What to produce:
The line holding "def Instr.text : Instr → String" and all lines that follow it to the end of the data: return these exactly, and nothing more.

----- Data provided

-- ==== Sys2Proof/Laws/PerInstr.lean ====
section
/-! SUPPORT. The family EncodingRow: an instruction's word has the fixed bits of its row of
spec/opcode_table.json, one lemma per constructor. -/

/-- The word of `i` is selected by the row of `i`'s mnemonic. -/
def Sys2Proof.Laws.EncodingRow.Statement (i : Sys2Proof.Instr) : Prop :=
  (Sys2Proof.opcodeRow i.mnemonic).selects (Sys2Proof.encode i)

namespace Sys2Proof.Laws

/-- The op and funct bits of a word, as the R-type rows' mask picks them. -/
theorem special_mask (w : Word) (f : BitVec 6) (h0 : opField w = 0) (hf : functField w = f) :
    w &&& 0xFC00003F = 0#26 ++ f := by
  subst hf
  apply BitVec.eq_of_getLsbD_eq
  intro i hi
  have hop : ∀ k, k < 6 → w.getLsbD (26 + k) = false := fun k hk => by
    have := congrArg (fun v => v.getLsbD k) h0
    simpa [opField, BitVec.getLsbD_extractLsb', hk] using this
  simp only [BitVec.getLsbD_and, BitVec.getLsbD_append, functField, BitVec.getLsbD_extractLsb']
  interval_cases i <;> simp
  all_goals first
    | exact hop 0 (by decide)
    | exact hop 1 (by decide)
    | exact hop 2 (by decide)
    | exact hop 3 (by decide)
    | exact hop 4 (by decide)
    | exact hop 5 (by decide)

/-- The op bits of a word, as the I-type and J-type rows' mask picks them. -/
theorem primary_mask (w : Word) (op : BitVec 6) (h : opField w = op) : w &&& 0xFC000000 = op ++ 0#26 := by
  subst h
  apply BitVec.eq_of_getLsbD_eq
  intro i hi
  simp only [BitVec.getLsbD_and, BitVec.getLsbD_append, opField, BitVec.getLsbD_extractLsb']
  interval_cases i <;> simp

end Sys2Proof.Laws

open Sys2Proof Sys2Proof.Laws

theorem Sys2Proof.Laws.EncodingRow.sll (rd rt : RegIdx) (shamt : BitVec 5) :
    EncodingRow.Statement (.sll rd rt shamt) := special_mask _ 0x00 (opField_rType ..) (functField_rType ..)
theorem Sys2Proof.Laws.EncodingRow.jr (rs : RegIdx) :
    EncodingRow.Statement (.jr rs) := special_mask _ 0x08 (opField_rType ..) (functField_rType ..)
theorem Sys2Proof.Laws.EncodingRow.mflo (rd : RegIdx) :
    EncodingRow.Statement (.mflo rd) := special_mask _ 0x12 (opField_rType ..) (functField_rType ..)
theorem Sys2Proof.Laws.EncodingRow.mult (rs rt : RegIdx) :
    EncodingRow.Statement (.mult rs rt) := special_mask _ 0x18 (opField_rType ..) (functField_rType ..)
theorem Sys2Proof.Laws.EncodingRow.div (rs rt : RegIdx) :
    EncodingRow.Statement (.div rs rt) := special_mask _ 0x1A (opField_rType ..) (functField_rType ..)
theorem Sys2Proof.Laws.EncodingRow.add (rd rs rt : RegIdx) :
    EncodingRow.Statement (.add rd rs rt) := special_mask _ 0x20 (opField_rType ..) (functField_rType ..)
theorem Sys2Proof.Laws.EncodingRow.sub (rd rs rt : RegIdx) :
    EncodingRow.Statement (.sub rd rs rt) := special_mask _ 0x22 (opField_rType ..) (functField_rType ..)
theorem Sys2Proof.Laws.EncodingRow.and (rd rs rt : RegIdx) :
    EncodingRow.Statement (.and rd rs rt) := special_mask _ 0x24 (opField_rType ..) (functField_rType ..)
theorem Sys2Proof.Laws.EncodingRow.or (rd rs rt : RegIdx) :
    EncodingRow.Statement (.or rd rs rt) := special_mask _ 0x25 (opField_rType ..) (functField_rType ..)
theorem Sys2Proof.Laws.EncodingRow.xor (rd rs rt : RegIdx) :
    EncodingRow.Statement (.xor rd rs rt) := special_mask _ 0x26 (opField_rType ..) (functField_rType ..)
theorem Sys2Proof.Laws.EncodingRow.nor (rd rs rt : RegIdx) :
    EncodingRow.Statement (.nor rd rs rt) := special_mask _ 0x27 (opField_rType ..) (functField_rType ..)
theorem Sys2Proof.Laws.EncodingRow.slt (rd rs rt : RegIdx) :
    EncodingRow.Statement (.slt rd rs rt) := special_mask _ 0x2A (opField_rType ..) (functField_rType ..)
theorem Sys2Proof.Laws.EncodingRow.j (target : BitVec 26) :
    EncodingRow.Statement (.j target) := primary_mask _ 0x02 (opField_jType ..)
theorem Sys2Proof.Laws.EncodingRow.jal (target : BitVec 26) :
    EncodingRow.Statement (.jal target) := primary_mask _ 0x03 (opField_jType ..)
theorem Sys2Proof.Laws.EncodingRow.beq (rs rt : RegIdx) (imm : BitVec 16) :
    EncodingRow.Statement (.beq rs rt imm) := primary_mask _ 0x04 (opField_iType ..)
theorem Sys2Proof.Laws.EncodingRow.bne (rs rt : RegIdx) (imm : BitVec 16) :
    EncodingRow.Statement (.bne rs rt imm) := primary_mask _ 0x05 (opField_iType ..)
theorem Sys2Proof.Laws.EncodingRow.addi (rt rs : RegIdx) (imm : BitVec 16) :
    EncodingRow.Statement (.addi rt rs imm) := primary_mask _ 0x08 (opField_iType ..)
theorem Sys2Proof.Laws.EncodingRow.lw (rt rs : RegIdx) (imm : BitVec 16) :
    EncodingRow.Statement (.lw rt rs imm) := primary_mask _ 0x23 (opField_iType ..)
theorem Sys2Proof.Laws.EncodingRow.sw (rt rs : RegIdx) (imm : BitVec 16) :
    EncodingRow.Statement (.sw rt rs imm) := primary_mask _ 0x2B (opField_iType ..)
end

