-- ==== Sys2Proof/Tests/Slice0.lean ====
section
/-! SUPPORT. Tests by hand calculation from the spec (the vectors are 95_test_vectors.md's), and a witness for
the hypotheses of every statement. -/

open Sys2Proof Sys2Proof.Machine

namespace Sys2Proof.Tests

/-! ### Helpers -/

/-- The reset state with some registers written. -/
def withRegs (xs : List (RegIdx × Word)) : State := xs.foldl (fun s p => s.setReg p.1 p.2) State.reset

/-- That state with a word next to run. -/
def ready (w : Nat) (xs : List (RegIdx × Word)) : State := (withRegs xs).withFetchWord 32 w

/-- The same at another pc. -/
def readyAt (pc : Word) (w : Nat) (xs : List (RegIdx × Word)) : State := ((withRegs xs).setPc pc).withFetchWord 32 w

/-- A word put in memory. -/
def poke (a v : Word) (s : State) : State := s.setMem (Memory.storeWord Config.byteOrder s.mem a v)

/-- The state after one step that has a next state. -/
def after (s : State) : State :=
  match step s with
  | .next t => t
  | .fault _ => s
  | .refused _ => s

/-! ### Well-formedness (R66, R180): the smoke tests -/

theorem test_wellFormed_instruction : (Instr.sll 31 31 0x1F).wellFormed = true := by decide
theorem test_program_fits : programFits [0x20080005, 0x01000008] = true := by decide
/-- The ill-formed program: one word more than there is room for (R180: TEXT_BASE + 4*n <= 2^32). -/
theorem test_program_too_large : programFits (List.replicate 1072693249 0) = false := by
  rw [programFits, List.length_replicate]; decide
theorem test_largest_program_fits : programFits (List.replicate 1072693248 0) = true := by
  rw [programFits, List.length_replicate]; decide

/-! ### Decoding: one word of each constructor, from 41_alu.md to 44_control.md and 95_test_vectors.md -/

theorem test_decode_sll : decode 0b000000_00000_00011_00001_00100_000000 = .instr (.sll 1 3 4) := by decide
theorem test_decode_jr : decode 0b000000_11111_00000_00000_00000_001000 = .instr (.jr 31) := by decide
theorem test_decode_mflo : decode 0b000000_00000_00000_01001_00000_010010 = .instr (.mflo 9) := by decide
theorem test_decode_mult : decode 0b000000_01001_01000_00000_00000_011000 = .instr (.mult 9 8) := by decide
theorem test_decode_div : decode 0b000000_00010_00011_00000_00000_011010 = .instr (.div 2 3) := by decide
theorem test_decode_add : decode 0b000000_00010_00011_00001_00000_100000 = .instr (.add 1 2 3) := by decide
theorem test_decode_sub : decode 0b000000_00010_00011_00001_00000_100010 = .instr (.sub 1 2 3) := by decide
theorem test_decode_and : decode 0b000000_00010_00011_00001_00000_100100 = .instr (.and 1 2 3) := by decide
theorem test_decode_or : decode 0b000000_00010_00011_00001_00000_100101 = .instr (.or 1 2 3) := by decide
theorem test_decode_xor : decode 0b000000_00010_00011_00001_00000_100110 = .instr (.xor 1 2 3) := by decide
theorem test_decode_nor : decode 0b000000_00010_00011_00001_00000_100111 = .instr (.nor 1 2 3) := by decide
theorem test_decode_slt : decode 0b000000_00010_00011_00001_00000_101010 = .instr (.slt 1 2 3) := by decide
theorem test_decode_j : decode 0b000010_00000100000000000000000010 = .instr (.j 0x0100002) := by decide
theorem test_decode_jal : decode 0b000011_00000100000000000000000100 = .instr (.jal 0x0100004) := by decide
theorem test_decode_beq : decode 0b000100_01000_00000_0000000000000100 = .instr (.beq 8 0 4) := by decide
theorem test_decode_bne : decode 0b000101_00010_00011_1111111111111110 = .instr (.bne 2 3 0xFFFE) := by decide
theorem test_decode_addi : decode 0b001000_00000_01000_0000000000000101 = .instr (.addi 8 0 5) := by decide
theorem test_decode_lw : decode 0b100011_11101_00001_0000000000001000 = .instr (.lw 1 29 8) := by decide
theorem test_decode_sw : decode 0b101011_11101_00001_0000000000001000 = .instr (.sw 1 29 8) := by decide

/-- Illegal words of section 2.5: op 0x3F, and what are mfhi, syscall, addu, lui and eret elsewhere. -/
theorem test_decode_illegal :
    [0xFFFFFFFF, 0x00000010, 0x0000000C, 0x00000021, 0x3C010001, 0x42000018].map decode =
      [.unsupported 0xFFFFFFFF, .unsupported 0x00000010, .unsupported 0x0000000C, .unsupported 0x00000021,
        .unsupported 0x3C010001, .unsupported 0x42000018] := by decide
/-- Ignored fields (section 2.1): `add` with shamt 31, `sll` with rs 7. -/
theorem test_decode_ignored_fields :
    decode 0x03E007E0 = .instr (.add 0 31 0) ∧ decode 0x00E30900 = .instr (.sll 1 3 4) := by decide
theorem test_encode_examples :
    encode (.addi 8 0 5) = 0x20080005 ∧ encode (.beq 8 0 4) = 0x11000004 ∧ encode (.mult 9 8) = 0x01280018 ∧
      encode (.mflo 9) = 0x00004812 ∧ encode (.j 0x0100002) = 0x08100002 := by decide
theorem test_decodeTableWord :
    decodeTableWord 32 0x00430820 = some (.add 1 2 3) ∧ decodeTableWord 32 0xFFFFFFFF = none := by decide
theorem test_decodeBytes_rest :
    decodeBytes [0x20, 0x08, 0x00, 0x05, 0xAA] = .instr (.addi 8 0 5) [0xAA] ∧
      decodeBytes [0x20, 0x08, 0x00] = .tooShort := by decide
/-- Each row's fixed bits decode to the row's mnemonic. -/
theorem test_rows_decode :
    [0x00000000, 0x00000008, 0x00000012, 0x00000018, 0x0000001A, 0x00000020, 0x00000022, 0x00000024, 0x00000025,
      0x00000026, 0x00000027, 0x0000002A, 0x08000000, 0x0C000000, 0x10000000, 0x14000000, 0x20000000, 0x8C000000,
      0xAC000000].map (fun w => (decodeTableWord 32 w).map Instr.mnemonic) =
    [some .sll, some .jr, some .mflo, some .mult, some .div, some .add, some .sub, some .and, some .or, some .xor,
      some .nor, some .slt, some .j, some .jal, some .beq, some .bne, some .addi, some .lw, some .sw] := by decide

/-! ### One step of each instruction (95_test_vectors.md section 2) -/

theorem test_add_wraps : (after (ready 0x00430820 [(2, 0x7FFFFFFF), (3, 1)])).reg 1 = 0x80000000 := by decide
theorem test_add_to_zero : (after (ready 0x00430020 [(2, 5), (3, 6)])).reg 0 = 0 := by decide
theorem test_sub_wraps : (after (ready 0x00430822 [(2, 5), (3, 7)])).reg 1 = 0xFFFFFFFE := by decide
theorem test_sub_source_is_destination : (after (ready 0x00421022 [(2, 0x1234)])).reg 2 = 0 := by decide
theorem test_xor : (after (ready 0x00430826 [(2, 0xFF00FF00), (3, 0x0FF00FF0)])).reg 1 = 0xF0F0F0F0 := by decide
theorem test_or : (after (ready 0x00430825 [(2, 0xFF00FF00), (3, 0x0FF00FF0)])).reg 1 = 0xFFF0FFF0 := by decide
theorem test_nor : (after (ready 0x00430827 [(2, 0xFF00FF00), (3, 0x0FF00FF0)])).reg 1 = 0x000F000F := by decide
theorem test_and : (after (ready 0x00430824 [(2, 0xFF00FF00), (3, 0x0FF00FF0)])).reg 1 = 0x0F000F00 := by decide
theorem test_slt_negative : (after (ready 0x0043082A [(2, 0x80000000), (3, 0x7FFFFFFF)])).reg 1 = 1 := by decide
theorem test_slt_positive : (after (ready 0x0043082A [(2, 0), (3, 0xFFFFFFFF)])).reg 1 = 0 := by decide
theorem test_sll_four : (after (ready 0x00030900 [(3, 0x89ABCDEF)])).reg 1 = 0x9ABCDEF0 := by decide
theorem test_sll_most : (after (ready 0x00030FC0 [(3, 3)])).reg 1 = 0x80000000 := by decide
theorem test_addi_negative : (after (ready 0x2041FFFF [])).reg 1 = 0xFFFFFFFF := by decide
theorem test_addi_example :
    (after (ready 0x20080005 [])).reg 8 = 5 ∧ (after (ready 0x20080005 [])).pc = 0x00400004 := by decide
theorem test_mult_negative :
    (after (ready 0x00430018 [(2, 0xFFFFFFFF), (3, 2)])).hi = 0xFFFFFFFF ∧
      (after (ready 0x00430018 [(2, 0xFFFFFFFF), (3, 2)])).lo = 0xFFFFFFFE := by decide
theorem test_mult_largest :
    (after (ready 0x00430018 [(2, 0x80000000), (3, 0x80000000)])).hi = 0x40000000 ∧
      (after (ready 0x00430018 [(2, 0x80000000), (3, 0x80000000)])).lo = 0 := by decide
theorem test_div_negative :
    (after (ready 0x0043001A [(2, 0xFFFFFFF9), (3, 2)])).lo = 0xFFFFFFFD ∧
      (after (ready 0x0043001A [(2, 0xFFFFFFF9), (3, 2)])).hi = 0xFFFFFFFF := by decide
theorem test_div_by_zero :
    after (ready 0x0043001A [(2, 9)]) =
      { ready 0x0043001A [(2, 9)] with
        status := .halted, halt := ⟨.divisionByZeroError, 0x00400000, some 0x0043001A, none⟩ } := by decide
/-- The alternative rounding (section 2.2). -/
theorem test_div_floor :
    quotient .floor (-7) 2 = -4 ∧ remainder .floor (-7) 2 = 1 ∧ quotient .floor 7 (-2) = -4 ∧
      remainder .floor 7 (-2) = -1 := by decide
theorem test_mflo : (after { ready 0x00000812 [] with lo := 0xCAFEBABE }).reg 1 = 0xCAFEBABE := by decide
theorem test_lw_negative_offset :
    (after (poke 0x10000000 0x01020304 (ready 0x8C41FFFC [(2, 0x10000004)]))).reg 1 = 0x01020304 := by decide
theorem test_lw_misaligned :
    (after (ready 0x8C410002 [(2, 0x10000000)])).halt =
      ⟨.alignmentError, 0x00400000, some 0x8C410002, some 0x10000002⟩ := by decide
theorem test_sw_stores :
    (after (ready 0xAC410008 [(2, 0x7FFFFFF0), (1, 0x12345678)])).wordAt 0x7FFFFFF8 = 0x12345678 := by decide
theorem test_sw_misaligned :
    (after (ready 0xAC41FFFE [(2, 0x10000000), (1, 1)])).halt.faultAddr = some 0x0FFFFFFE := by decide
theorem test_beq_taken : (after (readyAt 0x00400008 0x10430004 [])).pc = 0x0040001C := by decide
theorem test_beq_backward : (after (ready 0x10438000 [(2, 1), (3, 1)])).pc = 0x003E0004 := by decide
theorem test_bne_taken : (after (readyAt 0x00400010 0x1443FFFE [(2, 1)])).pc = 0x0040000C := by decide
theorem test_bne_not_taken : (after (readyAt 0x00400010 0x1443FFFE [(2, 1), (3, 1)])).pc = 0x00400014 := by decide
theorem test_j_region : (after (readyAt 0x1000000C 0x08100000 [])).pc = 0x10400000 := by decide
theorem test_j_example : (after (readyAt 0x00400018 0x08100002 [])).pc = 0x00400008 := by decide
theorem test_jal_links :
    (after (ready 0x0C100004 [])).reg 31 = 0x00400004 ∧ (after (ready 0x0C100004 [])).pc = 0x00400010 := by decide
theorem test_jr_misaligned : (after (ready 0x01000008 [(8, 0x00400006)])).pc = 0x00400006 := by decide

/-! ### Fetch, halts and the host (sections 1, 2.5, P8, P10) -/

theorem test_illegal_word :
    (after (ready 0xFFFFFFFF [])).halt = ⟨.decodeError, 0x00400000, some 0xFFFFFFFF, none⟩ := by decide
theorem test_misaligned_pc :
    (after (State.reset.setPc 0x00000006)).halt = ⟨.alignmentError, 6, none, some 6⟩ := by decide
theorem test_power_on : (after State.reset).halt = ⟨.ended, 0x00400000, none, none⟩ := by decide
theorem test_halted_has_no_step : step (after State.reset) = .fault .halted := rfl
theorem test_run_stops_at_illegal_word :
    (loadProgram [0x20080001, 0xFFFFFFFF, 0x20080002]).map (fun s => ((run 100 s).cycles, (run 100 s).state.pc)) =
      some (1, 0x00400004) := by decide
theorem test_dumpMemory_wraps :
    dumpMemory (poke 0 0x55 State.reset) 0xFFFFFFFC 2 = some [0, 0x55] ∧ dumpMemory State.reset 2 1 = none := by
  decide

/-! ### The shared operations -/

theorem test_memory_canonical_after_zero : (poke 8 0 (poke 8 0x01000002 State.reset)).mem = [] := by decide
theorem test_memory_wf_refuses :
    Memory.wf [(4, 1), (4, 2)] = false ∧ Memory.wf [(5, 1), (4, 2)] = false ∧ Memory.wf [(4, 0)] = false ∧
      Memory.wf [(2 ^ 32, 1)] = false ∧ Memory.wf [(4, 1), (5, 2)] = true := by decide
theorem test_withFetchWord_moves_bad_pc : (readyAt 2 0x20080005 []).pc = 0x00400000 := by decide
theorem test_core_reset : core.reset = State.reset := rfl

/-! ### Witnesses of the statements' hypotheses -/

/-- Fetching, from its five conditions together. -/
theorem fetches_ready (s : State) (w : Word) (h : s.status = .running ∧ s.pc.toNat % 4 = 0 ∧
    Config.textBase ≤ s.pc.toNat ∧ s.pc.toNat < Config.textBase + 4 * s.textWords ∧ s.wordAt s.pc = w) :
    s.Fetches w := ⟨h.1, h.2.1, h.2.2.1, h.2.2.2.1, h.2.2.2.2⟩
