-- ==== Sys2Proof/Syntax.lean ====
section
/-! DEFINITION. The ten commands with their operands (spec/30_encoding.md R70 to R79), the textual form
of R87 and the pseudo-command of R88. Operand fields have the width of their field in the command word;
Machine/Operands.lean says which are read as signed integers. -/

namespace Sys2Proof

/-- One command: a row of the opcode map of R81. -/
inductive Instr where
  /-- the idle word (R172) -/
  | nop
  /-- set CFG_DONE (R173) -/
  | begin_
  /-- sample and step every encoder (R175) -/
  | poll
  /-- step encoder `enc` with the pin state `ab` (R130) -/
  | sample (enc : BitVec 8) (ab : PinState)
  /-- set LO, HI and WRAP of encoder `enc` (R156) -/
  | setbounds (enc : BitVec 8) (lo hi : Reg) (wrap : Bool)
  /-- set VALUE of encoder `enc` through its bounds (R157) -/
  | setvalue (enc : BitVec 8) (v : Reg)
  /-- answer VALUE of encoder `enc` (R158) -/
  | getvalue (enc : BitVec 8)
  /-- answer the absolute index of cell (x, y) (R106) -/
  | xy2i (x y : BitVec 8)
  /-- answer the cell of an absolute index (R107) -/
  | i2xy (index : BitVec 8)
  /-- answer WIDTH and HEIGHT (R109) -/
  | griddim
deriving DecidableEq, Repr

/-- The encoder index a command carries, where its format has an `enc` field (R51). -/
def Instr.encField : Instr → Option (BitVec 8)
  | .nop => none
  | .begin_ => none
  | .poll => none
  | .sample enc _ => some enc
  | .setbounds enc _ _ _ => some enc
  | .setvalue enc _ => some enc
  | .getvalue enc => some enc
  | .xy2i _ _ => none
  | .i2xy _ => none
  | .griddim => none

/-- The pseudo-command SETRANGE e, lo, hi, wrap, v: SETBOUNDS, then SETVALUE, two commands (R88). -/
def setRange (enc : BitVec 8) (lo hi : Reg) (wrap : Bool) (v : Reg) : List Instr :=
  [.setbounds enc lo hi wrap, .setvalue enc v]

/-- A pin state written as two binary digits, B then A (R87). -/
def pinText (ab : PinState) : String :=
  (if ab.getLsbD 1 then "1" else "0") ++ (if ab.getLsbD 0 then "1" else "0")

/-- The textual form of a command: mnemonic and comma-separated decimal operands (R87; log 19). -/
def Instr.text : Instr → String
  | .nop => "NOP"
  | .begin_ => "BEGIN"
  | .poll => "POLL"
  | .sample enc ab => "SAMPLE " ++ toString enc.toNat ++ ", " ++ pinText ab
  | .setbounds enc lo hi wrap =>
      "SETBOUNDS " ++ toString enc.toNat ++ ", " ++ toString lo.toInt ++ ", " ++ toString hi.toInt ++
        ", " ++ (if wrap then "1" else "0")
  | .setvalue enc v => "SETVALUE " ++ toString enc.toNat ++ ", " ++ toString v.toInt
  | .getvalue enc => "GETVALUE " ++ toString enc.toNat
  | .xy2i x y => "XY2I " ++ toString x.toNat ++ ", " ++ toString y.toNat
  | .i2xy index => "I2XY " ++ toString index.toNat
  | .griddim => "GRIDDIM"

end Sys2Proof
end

----------

Finished exercise:
def Instr.text : Instr → String
  | .nop => "NOP"
  | .begin_ => "BEGIN"
  | .poll => "POLL"
  | .sample enc ab => "SAMPLE " ++ toString enc.toNat ++ ", " ++ pinText ab
  | .setbounds enc lo hi wrap =>
      "SETBOUNDS " ++ toString enc.toNat ++ ", " ++ toString lo.toInt ++ ", " ++ toString hi.toInt ++
        ", " ++ (if wrap then "1" else "0")
  | .setvalue enc v => "SETVALUE " ++ toString enc.toNat ++ ", " ++ toString v.toInt
  | .getvalue enc => "GETVALUE " ++ toString enc.toNat
  | .xy2i x y => "XY2I " ++ toString x.toNat ++ ", " ++ toString y.toNat
  | .i2xy index => "I2XY " ++ toString index.toNat
  | .griddim => "GRIDDIM"

end Sys2Proof
end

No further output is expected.